**Task prompt:**
Exact reproduction required: the lines below from the line with "to R167). -/" to the line with "else if i = Reg.txnJobPage", both ends included, and no others.

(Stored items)
• • •
-- ==== Sys2Proof/Machine/Commit.lean ====
section
/-!
DEFINITION. Sys2Proof/Machine/Commit.lean: Keystone transactions (04): staging, the commit request, prepare, the freeze and
the strobe, the apply window, and mirroring to a twin.
-/
namespace Sys2Proof.Machine

/-! ## Staging (04 R154 to R167) -/

/-- Whether a register can be staged (04 R155): every field RW or reserved, only three header registers, no register of an
MS page beyond the header. -/
def stageable (i : Nat) (r : RegRow) : Bool :=
  let off := i % 256
  if off < 16 then off == 5 || off == 6 || off == 0xF
  else r.fields.all (fun f => f.acc == .rw) && (msPage (i / 256)).isNone

/-- The WRITE_REJECT reason with which a staged write is refused (04 R156); a field that behaves as locked is no stageable
one (05 R234, 08 R323, 14 R531, R550). -/
def stageRefusal (req : Requester) (s : State) (i : Nat) (w : Word) : Option Nat :=
  match pageRow (i / 256) with
  | none => none
  | some pr =>
    if pr.last < i % 256 then some 4
    else match rowNow s i with
    | none => none
    | some r =>
      if !(stageable i r) || lockedWrite req s i r w then some 5
      else if reservedWrite s i r w then some 2
      else none

/-- Whether one more register entry fits (04 R162). -/
def entryFits (s : State) (x : Txn) (door : Bool) : Bool :=
  x.entries < 256 && poolEntries s < 1024 && (!door || x.doors.length < 8)

/-- A staging is refused: recorded, and the transaction doomed. -/
def refuseStage (req : Requester) (t i reason code : Nat) (s : State) : State :=
  s |> rejectWrite (i / 256) req reason i |> doomTxn t code

/-- A write is staged to JOB_WORD: a door entry for the current JOB_PAGE (04 R163, R164). -/
def stageDoor (req : Requester) (t : Nat) (x : Txn) (w : Word) (s : State) : State :=
  if x.jobPage = 0x02 ∨ x.jobPage = 0x06 ∨ x.jobPage = 0x0C ∨ !(inDirectory x.jobPage) then doomTxn t Ab.refused s
  else if !(entryFits s x true) then refuseStage req t Reg.txnJobWord 6 Ab.capacity s
  else setTxn t { x with doors := x.doors ++ [(x.jobPage, w)] } s

/-- Whether a register can be guarded (04 R167): no RS or WO field, on a page of the directory. -/
def guardable (i : Nat) : Bool :=
  inDirectory (i / 256) &&
    (match rowAt i with
    | none => true
    | some (r, _) => r.fields.all (fun f => f.acc != .rs && f.acc != .wo))

/-- A write is staged to GUARD_VALUE: a guard with the current index and mask (04 R166, R167). -/
def stageGuard (req : Requester) (t : Nat) (x : Txn) (w : Word) (s : State) : State :=
  if !(guardable x.guardIndex) then doomTxn t Ab.refused s
  else if !(entryFits s x false) then refuseStage req t Reg.txnGuardValue 6 Ab.capacity s
  else setTxn t { x with guards := x.guards ++ [(x.guardIndex, x.guardMask, w)] } s

/-- A register write is staged: it replaces the word staged for the register, or takes an entry (04 R157). -/
def stageEntry (req : Requester) (t : Nat) (x : Txn) (i : Nat) (w : Word) (s : State) : State :=
  if x.regs.any (fun e => e.1 == i) then
    setTxn t { x with regs := x.regs.map (fun e => if e.1 = i then (i, w) else e) } s
  else if !(entryFits s x false) then refuseStage req t i 6 Ab.capacity s
  else setTxn t { x with regs := x.regs ++ [(i, w)] } s

/-- Whether staging by `req` into identifier `t` has a transaction to go to (04 R160). -/
def stagesInto (s : State) (req : Requester) (t : Nat) : Bool :=
  t < 8 && (txnAt s t).requester == req && ((txnAt s t).phase == .openPhase || (txnAt s t).phase == .doomed)

/-- One staged write of `w` to register `i` (04 R154 to R167). -/
def stageReg (req : Requester) (t i : Nat) (w : Word) (s : State) : State :=
  let x := txnAt s t
  if !(stagesInto s req t) then badId req t s
  else if x.phase = .doomed then s
  else if !(inDirectory (i / 256)) then doomTxn t Ab.refused s
  else if !(pageUp s (i / 256)) then doomTxn t Ab.domainOff (if req = .host then portSticky 3 s else s)
  else if i = Reg.txnJobPage then setTxn t { x with jobPage := bitsOf w 7 0 } s
  else if i = Reg.txnGuardIndex then setTxn t { x with guardIndex := bitsOf w 15 0 } s
  else if i = Reg.txnGuardMask then setTxn t { x with guardMask := w } s
  else if i = Reg.txnJobWord then stageDoor req t x w s
  else if i = Reg.txnGuardValue then stageGuard req t x w s
  else match stageRefusal req s i w with
  | some reason => refuseStage req t i reason Ab.refused s
  | none => stageEntry req t x i w s

/-- One staged write of `w` to the Mortar host word at byte address `a` (04 R161, R162). -/
def stageMortarWord (req : Requester) (t a : Nat) (w : Word) (s : State) : State :=
  let x := txnAt s t
  let a := a / 4 * 4
  if !(stagesInto s req t) then badId req t s
  else if x.phase = .doomed then s
  else if mortarEnd ≤ a then doomTxn t Ab.refused s
  else if bankOff s a then doomTxn t Ab.domainOff s
  else if x.mortar.any (fun e => e.1 == a) then
    setTxn t { x with mortar := x.mortar.map (fun e => if e.1 = a then (a, w) else e) } s
  else if 4096 ≤ x.mortar.length ∨ 16384 ≤ poolWords s then doomTxn t Ab.capacity s
  else setTxn t { x with mortar := x.mortar ++ [(a, w)] } s

/-! ## Mirroring (04 R187, 16 R591) -/

/-- Whether entries on a page are mirrored (04 R187). -/
def mirroredPage (p : Nat) : Bool :=
  !([0x00, 0x01, 0x02, 0x03, 0x04, 0x06, 0x0B, 0x0C, 0x0D, 0x0E, 0x0F, 0x28, 0x29, 0x2A, 0x2B, 0x2C, 0x30].contains p)

/-- The body of a TXN message (notes/assumptions/16.md): requester code, tag, number of register entries, the entries,
the Mortar entries. -/
def txnBody (req : Requester) (tag : Nat) (regs : List (Nat × Word)) (mortar : List (Nat × Word)) : List Byte :=
  leBytes 1 (Requester.code req) ++ leBytes 2 tag ++ leBytes 2 regs.length
    ++ regs.flatMap (fun e => leBytes 2 e.1 ++ leBytes 4 e.2.toNat)
    ++ mortar.flatMap (fun e => leBytes 4 e.1 ++ leBytes 4 e.2.toNat)

/-- A committed transaction is sent to the secondary. -/
def mirrorTxn (x : Txn) (s : State) : State :=
  mirror 0xD5 (txnBody x.requester x.tag (x.regs.filter (fun e => mirroredPage (e.1 / 256))) x.mortar) s

/-- A direct write applied on the primary is sent as a transaction of one entry with tag 0. -/
def mirrorWrite (req : Requester) (i : Nat) (w : Word) (s : State) : State :=
  if mirroredPage (i / 256) && (match rowAt i with
    | some (r, _) => stageable i r
    | none => false)
  then mirror 0xD5 (txnBody req 0 [(i, w)] []) s else s

/-- A write of register `i` as it reaches its page: judged, applied and mirrored; `quiet` as for writeRegister. -/
def arrivingWrite (quiet : Bool) (req : Requester) (i : Nat) (w : Word) (s : State) : State :=
  let ok := inDirectory (i / 256) && pageUp s (i / 256) && !(debugBars s i) && !(heldByApply s i) && !(crossingWaits s req i)
    && (writeRefusal req s i w).isNone
  let s := writeRegister quiet req i w s
  if ok then mirrorWrite req i w s else s

/-- A direct write of register `i`. -/
def directWrite (req : Requester) (i : Nat) (w : Word) (s : State) : State := arrivingWrite false req i w s

/-- A register write as its requester issues it (12 R476). -/
def issueWrite (req : Requester) (i : Nat) (w : Word) (s : State) : State := issued req i w (directWrite req i w) s

/-! ## Commit records (04 R182, R183) -/

/-- The record of a requester with a tag. -/
def findRecord (s : State) (req : Requester) (tag : Nat) : Option CommitRec :=
  if tag = 0 then none else s.txn.records.find? (fun r => r.requester == req && r.tag == tag)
• • •
**Exercise solution:**
/-- One staged write of `w` to register `i` (04 R154 to R167). -/
def stageReg (req : Requester) (t i : Nat) (w : Word) (s : State) : State :=
  let x := txnAt s t
  if !(stagesInto s req t) then badId req t s
  else if x.phase = .doomed then s
  else if !(inDirectory (i / 256)) then doomTxn t Ab.refused s
  else if !(pageUp s (i / 256)) then doomTxn t Ab.domainOff (if req = .host then portSticky 3 s else s)
  else if i = Reg.txnJobPage then setTxn t { x with jobPage := bitsOf w 7 0 } s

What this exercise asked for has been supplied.